Du côté de Dieppe. Dessinées par l’impératrice Eugénie, les pelouses qui séparent le front de mer de la plage témoignent de la période légère et fastueuse de la cité. En 1823 et les étés suivants, la duchesse du Berry se baigne vêtue d’une robe en laine, coiffée d’une toque et chaussée de bottes. Sans mesurer l’impact de son geste, elle lance ainsi la mode des bains de mer, attirant le Tout-Paris. Les plages de la Manche deviennent un lieu prisé.
Au mitan du XIXe siècle, quand le chemin de fer pousse jusqu’à la mer, le bain se démocratise. La haute société se déplace à Trouville, où les élégantes martèlent le sable au bras des distingués crânant. Affranchis de l’accoutrement de la duchesse, bientôt quelques baigneurs se risquent à la trempette en maillot. Conduits à l’eau dans des cabines à roulettes, ils se changent à l’abri des regards, se mouillent en tenue légère. C’est sans doute trop osé. En tout cas suffisamment pour que la municipalité, soucieuse de moralité, décrète qu’hommes et femmes ne doivent pas nager ensemble. Foin de promiscuité. Un poteau sépare alors les représentants des deux sexes dans l’eau. Et, toujours au XIXe siècle, un gamin est condamné à Dieppe pour s’être baigné nu dans la mer.

À peine plus au nord, à Berck, dans le Pas-de-Calais, il est même « défendu à toute personne en état de nudité de parcourir la plage et d’y établir aucun jeu qui puisse porter atteinte à la décence et à la moralité publique. Tout individu qui voudra se baigner ne pourra le faire que hors de la vue publique et dans des lieux écartés désignés par l’autorité municipale ».
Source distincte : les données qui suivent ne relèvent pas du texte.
-- ==== Sys2Proof/Certificates/Slice0/Obligations.lean ====
section
/-! DEFINITION. The statements about the TC-716, in the order of the chapters of spec/. -/

open Sys2Proof Sys2Proof.Machine Sys2Proof.Safety

/-! ## The machine as a whole -/

/-- A step of a state whose queue begins with a command is that command on the state with the queue's rest. With an empty
queue the block idles (the model's choice, log 3). -/
def Obligations.StepRunsFrontCommand : Prop :=
  (∀ (c : Instr) (rest : List Instr) (s : State), step { s with pending := c :: rest } = exec c { s with pending := rest }) ∧
  (∀ s : State, s.pending = [] → step s = .next s)

/-- No command is refused, and no command touches the queue. The machine stops only where R64 and R65 say it cannot be:
samples that are no block, or a read of a block that the history store does not hold. -/
def Obligations.StopsOnlyOnImpossibleBlocks : Prop :=
  (∀ (c : Instr) (s : State), (∀ r, exec c s ≠ .refused r) ∧ ∀ t, exec c s = .next t → t.pending = s.pending) ∧
  (∀ (c : Instr) (s : State) (f : Fault), exec c s = .fault f →
     (∃ samples, c = .blockBoundary samples ∧ wellFormedBlock samples = false ∧ f = .malformedBlock) ∨
     (∃ num, f = .blockNotHeld num ∧ ∀ b ∈ s.elements.history, b.num ≠ num))

/-- What reset leaves, where a rule of spec/ gives the value. The values a log entry names are not part of it. The state after
reset has all four invariants. Each reel's counter, pack ratio and slip count are 0, it has no stamp, and neither its ratio nor
its interval is clean (R51 to R53). -/
def Obligations.ResetLeavesColdStartValues : Prop :=
  (State.reset.port.phase = .coldInit ∧ State.reset.port.lastWarm = false ∧ State.reset.port.uncorrected = false ∧
   State.reset.port.corrected = 0 ∧ State.reset.port.attnEn = false ∧ State.reset.port.guard = [] ∧
   State.reset.orders.summary = 0 ∧ State.reset.orders.posting = [] ∧ State.reset.orders.runQueue = [] ∧
   (∀ n, (State.reset.orders.slot n).state = .free ∧ (State.reset.orders.slot n).news = 0 ∧ (State.reset.orders.slot n).live = none) ∧
   State.reset.transport.position = 0 ∧ State.reset.transport.motion = .stopped ∧ State.reset.transport.stillRun = 0 ∧
   State.reset.transport.nc = 0 ∧ State.reset.transport.slipThreshold = 20 ∧
   State.reset.transport.capstan.settings = ⟨.x4, 1, none⟩ ∧ State.reset.transport.supply.settings = ⟨.x1, 1, none⟩ ∧
   State.reset.transport.takeup.settings = ⟨.x1, 1, none⟩ ∧ State.reset.transport.records = [] ∧
   State.reset.transport.supplyReel = ⟨0, none, 0, false, false, 0⟩ ∧ State.reset.transport.takeupReel = ⟨0, none, 0, false, false, 0⟩ ∧
   State.reset.transport.capstanStamp = 0 ∧ State.reset.transport.capstan.errors = 0 ∧ State.reset.transport.supply.errors = 0 ∧
   State.reset.transport.takeup.errors = 0 ∧
   State.reset.elements.block = 0 ∧ State.reset.elements.history = [] ∧ State.reset.elements.generation = 0 ∧
   (∀ e : Fin 16, getAt State.reset.elements.table e = ⟨16384, 0, 0, false⟩) ∧
   State.reset.capture = none ∧ State.reset.calibration = none ∧ attnLevel State.reset.port State.reset.orders = false) ∧
  (MemoryCanonical State.reset ∧ PostingExact State.reset ∧ ColdQuiet State.reset ∧ WithinCapacities State.reset)

/-- Every step keeps the canonical form of memory. -/
def Obligations.StepKeepsMemoryCanonical : Prop := StepKeeps MemoryCanonical

/-- Every step keeps the posting queue equal to the POSTED slots. -/
def Obligations.StepKeepsPostingQueueExact : Prop := StepKeeps PostingExact

/-- Every step keeps a part in COLD_INIT at its cold-start values. -/
def Obligations.StepKeepsColdStartQuiet : Prop := StepKeeps ColdQuiet

/-- Every step keeps within their sizes the run queue of four, the history store of three blocks, the eight kept block records,
the spill store's pages of both groups together, and the holding queue for repair records (R34, R65, R57, R188, R196). -/
def Obligations.StepKeepsCapacities : Prop := StepKeeps WithinCapacities

/-! ## Cold start (R19) -/

/-- RESET going low: COLD_INIT at once, last reset COLD, every unit at its cold-start value (R19); memory cells as before. That
the word last read and the raw input levels stay as they are is the model's choice (logs 7 and 8). RESET released lets the
clearing run; when it is done every word of memory is zero with fresh check bits, the filtered levels are the raw ones without a
pending change, and the phase is READY (R19, R45, R61). With RESET low the clearing does not end. Outside COLD_INIT,
or with RESET low, CLEARING_DONE has no effect (DESIGN CHOICE, log 4). -/
def Obligations.ColdStartClearsMemory : Prop :=
  (∀ s : State, exec .resetLow s = .next { s with
     port := { resetLow := true, phase := .coldInit, lastWarm := false, uncorrected := false, corrected := 0, attnEn := false,
               mem := s.port.mem, ecc := s.port.ecc, guard := [], notices := [], readData := s.port.readData }
     orders := State.reset.orders, transport := s.transport.keepRaw, elements := State.reset.elements, reports := [],
     capture := none, calibration := none }) ∧
  ((∀ s : State, exec .resetRelease s = .next { s with port := { s.port with resetLow := false } }) ∧
   (∀ s : State, s.port.phase = .coldInit → s.port.resetLow = false → ∃ t, exec .clearingDone s = .next t ∧
     t.port.phase = .ready ∧ (∀ a, readByte t.port.mem a = 0) ∧ (∀ a, eccAt t.port.ecc a = none) ∧
     t = { s with port := { s.port with mem := t.port.mem, ecc := t.port.ecc, phase := .ready }, transport := t.transport } ∧
     Followed s.transport.capstan.lineA t.transport.capstan.lineA ∧
     Followed s.transport.capstan.lineB t.transport.capstan.lineB ∧
     Followed s.transport.capstan.lineI t.transport.capstan.lineI ∧
     Followed s.transport.supply.lineA t.transport.supply.lineA ∧
     Followed s.transport.supply.lineB t.transport.supply.lineB ∧
     Followed s.transport.supply.lineI t.transport.supply.lineI ∧
     Followed s.transport.takeup.lineA t.transport.takeup.lineA ∧
     Followed s.transport.takeup.lineB t.transport.takeup.lineB ∧
     Followed s.transport.takeup.lineI t.transport.takeup.lineI ∧
     Followed s.transport.pinch t.transport.pinch ∧
     t.transport.position = s.transport.position ∧ t.transport.current = s.transport.current) ∧
   (∀ s : State, s.port.phase ≠ .coldInit ∨ s.port.resetLow = true → exec .clearingDone s = .next s))

/-! ## The memory port (01) -/

/-- A read returns the bytes its enables select, the other byte lanes zero (R4). A host read of a memory word outside
COLD_INIT: clean, returned unchanged; a single-bit error corrected, counted and written back; an uncorrectable word returned
raw with UNCORRECTED set. Memory bytes and every other word's check bits are as before (R7). -/
def Obligations.HostReadChecksMemoryWord : Prop :=
  (∀ (enables : BitVec 4) (w : Word) (i : Nat), i < 4 →
     byteOf (selectBytes enables w) i = if enables.getLsbD i then byteOf w i else 0) ∧
  (∀ (s : State) (addr : Addr) (enables : BitVec 4) (a : Nat), Working s → targetOf addr = .memory a →
     ∃ t, exec (.hostRead addr enables) s = .next t ∧
       t.port.readData = selectBytes enables (readMemWord s.port.mem a) ∧ MemoryKept s t ∧ CheckBitsKeptOutside s t [a] ∧
       t = { s with port := { s.port with
         ecc := t.port.ecc, corrected := t.port.corrected, uncorrected := t.port.uncorrected, readData := t.port.readData } } ∧
       (eccAt s.port.ecc a = none →
         eccAt t.port.ecc a = none ∧ t.port.corrected = s.port.corrected ∧ t.port.uncorrected = s.port.uncorrected) ∧
       (eccAt s.port.ecc a = some .single →
         eccAt t.port.ecc a = none ∧ t.port.uncorrected = s.port.uncorrected ∧
         t.port.corrected = if s.port.corrected = 255 then 255 else s.port.corrected + 1) ∧
       (eccAt s.port.ecc a = some .uncorrectable →
         eccAt t.port.ecc a = some .uncorrectable ∧ t.port.corrected = s.port.corrected ∧ t.port.uncorrected = true))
Au fil des images qui longent les côtes françaises, Dominik Rimbault retrace ainsi l’histoire des grandes stations balnéaires. Deauville et Cabourg, Dinard et Biarritz, Collioure et Saint-Tropez. Hôtels de luxe, casinos, champs de course. Le toutim du bien-être de l’aristocratie et de la bourgeoisie, un privilège qui n’échappera pas aux petites classes. Mais bien plus tard. Si ce tour de France s’accompagne d’une autre évolution, celle des codes vestimentaires, du costume de bain six pièces au bikini, il rend compte également de la libération des mœurs.